◆ WHAT YOU HAVE TO DO: Filter out every line below that lacks "spaceBad", and copy the rest.

◆ TASK DATA:
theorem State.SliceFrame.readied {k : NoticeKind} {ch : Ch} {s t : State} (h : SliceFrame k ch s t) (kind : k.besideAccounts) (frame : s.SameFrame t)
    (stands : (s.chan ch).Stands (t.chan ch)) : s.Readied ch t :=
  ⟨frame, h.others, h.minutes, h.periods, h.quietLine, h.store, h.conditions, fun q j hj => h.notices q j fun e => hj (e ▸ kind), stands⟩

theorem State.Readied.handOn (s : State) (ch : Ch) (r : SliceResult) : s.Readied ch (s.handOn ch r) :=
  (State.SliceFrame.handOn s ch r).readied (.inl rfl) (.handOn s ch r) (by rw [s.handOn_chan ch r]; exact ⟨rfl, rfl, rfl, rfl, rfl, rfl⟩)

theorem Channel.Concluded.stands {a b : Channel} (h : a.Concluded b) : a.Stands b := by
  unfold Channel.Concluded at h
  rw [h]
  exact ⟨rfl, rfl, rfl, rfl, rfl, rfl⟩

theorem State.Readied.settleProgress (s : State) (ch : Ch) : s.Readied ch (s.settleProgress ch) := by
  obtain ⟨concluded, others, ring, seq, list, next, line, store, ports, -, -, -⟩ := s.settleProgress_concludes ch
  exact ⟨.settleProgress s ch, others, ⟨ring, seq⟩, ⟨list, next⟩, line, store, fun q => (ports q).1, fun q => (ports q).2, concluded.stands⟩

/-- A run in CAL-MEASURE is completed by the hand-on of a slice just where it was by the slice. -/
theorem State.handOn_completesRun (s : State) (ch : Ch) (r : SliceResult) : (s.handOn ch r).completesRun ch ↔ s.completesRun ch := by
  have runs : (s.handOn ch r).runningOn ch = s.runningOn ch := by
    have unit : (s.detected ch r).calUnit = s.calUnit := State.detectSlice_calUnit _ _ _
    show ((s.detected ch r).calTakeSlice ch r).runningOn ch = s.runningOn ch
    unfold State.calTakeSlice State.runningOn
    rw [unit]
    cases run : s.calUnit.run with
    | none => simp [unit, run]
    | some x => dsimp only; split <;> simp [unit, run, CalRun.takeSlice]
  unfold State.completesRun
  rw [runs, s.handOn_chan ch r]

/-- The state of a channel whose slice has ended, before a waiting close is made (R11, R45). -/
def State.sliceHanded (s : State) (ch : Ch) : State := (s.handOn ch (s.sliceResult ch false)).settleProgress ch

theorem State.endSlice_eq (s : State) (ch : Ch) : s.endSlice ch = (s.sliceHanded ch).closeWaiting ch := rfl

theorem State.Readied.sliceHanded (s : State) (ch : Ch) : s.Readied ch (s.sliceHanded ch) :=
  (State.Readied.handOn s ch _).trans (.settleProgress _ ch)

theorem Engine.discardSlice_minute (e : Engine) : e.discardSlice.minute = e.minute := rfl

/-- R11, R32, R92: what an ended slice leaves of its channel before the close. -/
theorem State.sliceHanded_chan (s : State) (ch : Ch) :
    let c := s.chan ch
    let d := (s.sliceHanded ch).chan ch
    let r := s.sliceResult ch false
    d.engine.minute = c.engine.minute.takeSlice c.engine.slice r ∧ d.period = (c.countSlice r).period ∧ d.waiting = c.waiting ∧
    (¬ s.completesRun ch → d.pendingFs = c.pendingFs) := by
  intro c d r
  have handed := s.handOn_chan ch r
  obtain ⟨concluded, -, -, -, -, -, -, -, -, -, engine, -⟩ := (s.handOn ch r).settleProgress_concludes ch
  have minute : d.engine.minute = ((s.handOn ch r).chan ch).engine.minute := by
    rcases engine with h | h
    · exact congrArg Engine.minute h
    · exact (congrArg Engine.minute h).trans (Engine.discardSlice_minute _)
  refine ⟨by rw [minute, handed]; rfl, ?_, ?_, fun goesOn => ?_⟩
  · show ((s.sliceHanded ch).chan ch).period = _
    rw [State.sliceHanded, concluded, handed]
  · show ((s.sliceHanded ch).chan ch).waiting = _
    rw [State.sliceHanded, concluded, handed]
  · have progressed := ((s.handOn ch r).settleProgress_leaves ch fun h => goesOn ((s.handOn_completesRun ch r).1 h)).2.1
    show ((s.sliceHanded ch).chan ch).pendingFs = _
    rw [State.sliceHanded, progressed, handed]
* * *
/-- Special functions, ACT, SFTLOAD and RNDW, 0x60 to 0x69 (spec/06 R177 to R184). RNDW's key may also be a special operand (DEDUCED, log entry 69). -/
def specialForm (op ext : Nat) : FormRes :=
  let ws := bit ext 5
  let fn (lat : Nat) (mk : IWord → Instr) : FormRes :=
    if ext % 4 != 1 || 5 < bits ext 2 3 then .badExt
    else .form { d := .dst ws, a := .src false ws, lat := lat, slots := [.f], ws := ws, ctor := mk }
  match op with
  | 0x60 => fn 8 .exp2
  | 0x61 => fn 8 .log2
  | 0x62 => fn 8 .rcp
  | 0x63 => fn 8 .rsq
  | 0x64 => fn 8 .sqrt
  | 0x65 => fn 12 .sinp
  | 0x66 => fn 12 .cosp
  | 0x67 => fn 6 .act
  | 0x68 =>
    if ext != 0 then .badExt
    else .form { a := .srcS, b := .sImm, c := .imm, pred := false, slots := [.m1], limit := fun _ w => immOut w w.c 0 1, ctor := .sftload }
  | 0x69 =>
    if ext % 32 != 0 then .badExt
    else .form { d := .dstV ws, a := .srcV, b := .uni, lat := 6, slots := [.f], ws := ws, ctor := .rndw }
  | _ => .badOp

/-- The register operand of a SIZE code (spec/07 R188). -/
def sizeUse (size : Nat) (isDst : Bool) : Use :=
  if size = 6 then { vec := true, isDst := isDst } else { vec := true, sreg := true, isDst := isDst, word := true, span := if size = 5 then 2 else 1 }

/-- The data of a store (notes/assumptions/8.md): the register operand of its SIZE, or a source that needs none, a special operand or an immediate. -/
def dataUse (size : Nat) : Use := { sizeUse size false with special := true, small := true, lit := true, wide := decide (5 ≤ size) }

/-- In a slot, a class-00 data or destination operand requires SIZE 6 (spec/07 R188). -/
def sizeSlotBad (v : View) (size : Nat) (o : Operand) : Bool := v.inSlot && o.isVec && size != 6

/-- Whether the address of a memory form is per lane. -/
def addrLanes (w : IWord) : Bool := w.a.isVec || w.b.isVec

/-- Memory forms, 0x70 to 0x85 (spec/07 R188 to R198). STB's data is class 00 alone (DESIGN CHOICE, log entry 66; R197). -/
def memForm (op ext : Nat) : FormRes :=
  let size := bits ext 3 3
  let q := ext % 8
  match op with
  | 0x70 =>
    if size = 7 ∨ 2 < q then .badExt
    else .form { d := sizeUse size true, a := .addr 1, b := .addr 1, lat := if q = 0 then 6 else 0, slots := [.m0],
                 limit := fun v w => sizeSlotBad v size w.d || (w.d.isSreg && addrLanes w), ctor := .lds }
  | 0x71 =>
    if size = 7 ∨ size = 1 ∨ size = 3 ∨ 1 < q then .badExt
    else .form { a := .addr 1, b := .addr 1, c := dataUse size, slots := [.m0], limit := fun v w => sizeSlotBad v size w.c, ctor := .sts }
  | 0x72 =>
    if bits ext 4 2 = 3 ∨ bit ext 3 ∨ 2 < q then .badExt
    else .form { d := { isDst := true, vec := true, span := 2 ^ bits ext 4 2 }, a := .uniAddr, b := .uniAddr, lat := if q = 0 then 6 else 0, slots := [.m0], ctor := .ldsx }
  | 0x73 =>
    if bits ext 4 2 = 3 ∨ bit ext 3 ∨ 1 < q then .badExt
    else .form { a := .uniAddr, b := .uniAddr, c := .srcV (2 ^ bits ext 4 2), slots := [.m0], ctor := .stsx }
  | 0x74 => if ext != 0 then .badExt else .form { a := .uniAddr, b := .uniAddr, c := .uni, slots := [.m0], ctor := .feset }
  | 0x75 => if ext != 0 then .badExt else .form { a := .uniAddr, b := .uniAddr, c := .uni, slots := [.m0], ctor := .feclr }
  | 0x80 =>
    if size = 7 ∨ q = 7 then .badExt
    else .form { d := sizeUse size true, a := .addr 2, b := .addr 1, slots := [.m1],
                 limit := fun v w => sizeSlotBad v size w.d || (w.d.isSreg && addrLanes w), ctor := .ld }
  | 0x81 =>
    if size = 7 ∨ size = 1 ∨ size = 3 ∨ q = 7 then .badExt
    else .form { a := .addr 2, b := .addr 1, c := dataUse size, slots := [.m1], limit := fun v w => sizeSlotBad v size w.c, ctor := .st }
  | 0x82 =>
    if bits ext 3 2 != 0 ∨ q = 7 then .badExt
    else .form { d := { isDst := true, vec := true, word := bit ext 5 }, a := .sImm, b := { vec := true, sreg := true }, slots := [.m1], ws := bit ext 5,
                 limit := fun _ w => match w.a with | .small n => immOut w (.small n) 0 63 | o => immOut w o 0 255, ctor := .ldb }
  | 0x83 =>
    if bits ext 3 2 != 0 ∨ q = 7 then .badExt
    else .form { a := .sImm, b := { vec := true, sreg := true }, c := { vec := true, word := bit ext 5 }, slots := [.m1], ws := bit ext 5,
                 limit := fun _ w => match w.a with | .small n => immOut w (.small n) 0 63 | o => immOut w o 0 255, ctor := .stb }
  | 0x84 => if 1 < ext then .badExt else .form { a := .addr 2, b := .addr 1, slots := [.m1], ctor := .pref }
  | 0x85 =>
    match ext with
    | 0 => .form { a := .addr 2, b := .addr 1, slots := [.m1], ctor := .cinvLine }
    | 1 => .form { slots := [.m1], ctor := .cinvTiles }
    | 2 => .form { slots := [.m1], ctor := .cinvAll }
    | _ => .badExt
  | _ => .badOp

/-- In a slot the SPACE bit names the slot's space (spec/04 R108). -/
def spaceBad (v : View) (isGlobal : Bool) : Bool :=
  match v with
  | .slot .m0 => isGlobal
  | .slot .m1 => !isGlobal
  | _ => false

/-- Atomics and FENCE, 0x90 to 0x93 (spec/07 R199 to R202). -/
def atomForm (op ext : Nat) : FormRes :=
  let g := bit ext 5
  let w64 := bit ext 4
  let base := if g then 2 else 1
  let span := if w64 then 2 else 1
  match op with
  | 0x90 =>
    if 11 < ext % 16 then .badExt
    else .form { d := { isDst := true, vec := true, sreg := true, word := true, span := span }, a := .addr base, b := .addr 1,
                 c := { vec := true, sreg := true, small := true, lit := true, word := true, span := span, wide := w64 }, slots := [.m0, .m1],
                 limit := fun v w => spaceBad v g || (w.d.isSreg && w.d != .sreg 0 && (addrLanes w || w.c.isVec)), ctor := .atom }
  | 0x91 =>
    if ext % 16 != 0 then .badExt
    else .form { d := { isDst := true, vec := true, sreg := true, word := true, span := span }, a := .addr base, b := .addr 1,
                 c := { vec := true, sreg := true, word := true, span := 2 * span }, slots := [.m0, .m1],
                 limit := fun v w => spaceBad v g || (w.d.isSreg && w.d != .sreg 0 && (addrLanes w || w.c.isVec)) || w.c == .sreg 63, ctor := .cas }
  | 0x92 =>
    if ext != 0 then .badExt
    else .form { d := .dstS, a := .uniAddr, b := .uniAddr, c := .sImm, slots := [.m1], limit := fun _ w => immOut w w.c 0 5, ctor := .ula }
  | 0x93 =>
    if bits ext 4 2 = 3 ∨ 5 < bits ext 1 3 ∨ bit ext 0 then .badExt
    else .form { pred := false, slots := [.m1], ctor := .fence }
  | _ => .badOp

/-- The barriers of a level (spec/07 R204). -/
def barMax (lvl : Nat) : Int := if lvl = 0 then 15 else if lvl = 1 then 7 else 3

◆ RESPONSE:
def spaceBad (v : View) (isGlobal : Bool) : Bool :=
                 limit := fun v w => spaceBad v g || (w.d.isSreg && w.d != .sreg 0 && (addrLanes w || w.c.isVec)), ctor := .atom }
                 limit := fun v w => spaceBad v g || (w.d.isSreg && w.d != .sreg 0 && (addrLanes w || w.c.isVec)) || w.c == .sreg 63, ctor := .cas }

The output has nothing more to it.